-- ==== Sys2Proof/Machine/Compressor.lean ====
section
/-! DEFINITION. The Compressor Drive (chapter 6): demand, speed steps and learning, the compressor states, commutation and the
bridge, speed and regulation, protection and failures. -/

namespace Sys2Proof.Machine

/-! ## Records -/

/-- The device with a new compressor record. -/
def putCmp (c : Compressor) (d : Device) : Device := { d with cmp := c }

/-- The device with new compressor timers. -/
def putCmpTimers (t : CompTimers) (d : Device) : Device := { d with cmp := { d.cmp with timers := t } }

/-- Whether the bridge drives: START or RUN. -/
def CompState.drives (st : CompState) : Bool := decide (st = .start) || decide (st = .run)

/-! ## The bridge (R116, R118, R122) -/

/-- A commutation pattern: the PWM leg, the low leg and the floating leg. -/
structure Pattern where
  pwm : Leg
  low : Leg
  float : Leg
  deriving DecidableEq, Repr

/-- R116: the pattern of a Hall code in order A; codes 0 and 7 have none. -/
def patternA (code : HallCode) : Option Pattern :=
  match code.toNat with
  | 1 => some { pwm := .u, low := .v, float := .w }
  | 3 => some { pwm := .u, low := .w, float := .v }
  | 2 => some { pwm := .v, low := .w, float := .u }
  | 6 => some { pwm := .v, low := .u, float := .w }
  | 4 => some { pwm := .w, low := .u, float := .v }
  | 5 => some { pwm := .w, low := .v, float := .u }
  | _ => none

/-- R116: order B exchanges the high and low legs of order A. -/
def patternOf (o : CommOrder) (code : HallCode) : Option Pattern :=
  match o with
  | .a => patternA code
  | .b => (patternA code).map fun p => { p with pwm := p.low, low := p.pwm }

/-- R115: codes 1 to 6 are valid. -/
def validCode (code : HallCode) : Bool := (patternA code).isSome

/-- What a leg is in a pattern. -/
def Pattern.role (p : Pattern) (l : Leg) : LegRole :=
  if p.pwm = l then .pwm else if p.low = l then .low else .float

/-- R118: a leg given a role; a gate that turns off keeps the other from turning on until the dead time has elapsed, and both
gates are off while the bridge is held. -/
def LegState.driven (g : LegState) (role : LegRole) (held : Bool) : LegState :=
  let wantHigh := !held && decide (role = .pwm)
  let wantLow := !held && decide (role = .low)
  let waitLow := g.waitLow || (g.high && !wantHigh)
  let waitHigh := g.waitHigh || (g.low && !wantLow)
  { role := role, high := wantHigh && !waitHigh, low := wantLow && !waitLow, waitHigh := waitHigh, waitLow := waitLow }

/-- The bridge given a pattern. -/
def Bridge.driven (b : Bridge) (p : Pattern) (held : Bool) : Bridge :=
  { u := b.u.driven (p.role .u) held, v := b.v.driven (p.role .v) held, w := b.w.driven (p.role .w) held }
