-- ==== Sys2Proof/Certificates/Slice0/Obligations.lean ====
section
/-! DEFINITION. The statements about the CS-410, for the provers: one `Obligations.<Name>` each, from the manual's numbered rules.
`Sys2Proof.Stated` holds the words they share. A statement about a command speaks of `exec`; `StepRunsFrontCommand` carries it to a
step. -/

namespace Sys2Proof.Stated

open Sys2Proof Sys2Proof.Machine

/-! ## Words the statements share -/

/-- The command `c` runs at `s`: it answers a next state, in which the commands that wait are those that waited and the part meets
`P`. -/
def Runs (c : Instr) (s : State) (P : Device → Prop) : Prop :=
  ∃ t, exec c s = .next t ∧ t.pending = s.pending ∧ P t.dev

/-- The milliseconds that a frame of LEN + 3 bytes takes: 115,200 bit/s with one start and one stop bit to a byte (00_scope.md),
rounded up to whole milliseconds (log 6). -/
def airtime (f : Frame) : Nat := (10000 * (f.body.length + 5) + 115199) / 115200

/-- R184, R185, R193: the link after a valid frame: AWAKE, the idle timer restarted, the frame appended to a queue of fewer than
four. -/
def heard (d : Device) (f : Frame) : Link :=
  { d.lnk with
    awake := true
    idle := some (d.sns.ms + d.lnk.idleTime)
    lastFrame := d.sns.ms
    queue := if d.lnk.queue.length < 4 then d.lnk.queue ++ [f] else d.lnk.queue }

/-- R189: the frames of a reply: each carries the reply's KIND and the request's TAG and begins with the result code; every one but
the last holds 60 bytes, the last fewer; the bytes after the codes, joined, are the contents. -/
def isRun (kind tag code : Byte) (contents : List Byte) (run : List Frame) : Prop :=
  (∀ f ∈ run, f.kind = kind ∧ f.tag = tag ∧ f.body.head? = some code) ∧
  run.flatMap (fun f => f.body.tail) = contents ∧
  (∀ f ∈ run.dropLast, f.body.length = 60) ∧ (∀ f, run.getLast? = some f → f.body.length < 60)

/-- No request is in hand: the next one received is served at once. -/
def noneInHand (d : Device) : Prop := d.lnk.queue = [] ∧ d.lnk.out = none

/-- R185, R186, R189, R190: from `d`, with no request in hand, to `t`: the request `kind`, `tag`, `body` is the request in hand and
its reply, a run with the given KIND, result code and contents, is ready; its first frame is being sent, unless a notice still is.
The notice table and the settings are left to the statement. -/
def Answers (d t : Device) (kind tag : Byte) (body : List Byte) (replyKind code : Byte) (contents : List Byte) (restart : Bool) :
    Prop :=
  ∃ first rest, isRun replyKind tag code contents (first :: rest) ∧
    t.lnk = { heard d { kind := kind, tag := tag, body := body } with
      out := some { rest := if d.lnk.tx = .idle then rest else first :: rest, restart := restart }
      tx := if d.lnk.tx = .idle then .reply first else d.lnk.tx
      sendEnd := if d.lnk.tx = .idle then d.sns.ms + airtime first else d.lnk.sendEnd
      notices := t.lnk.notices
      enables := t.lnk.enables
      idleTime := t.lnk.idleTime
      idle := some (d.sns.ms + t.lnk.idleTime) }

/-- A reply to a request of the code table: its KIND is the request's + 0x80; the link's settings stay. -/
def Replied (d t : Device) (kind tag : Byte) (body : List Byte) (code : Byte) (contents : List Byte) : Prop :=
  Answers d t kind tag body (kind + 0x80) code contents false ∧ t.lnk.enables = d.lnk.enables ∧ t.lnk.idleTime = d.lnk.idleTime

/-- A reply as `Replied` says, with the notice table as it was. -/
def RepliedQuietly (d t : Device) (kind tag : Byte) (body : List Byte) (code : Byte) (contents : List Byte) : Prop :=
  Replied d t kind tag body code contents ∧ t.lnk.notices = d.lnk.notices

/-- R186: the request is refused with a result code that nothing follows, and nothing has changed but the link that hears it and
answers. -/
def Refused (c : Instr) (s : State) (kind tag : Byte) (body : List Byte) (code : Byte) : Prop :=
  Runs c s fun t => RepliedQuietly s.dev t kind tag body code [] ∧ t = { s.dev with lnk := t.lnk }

§ §

> WHAT YOU NEED TO DO
Working from the material above, retype exactly the lines from the one with "idleTime := t.lnk.idleTime" through the one with "as it was. -/", both included, and only those lines.

> SOLUTION TO THIS EXERCISE
      idleTime := t.lnk.idleTime
      idle := some (d.sns.ms + t.lnk.idleTime) }

/-- A reply to a request of the code table: its KIND is the request's + 0x80; the link's settings stay. -/
def Replied (d t : Device) (kind tag : Byte) (body : List Byte) (code : Byte) (contents : List Byte) : Prop :=
  Answers d t kind tag body (kind + 0x80) code contents false ∧ t.lnk.enables = d.lnk.enables ∧ t.lnk.idleTime = d.lnk.idleTime

/-- A reply as `Replied` says, with the notice table as it was. -/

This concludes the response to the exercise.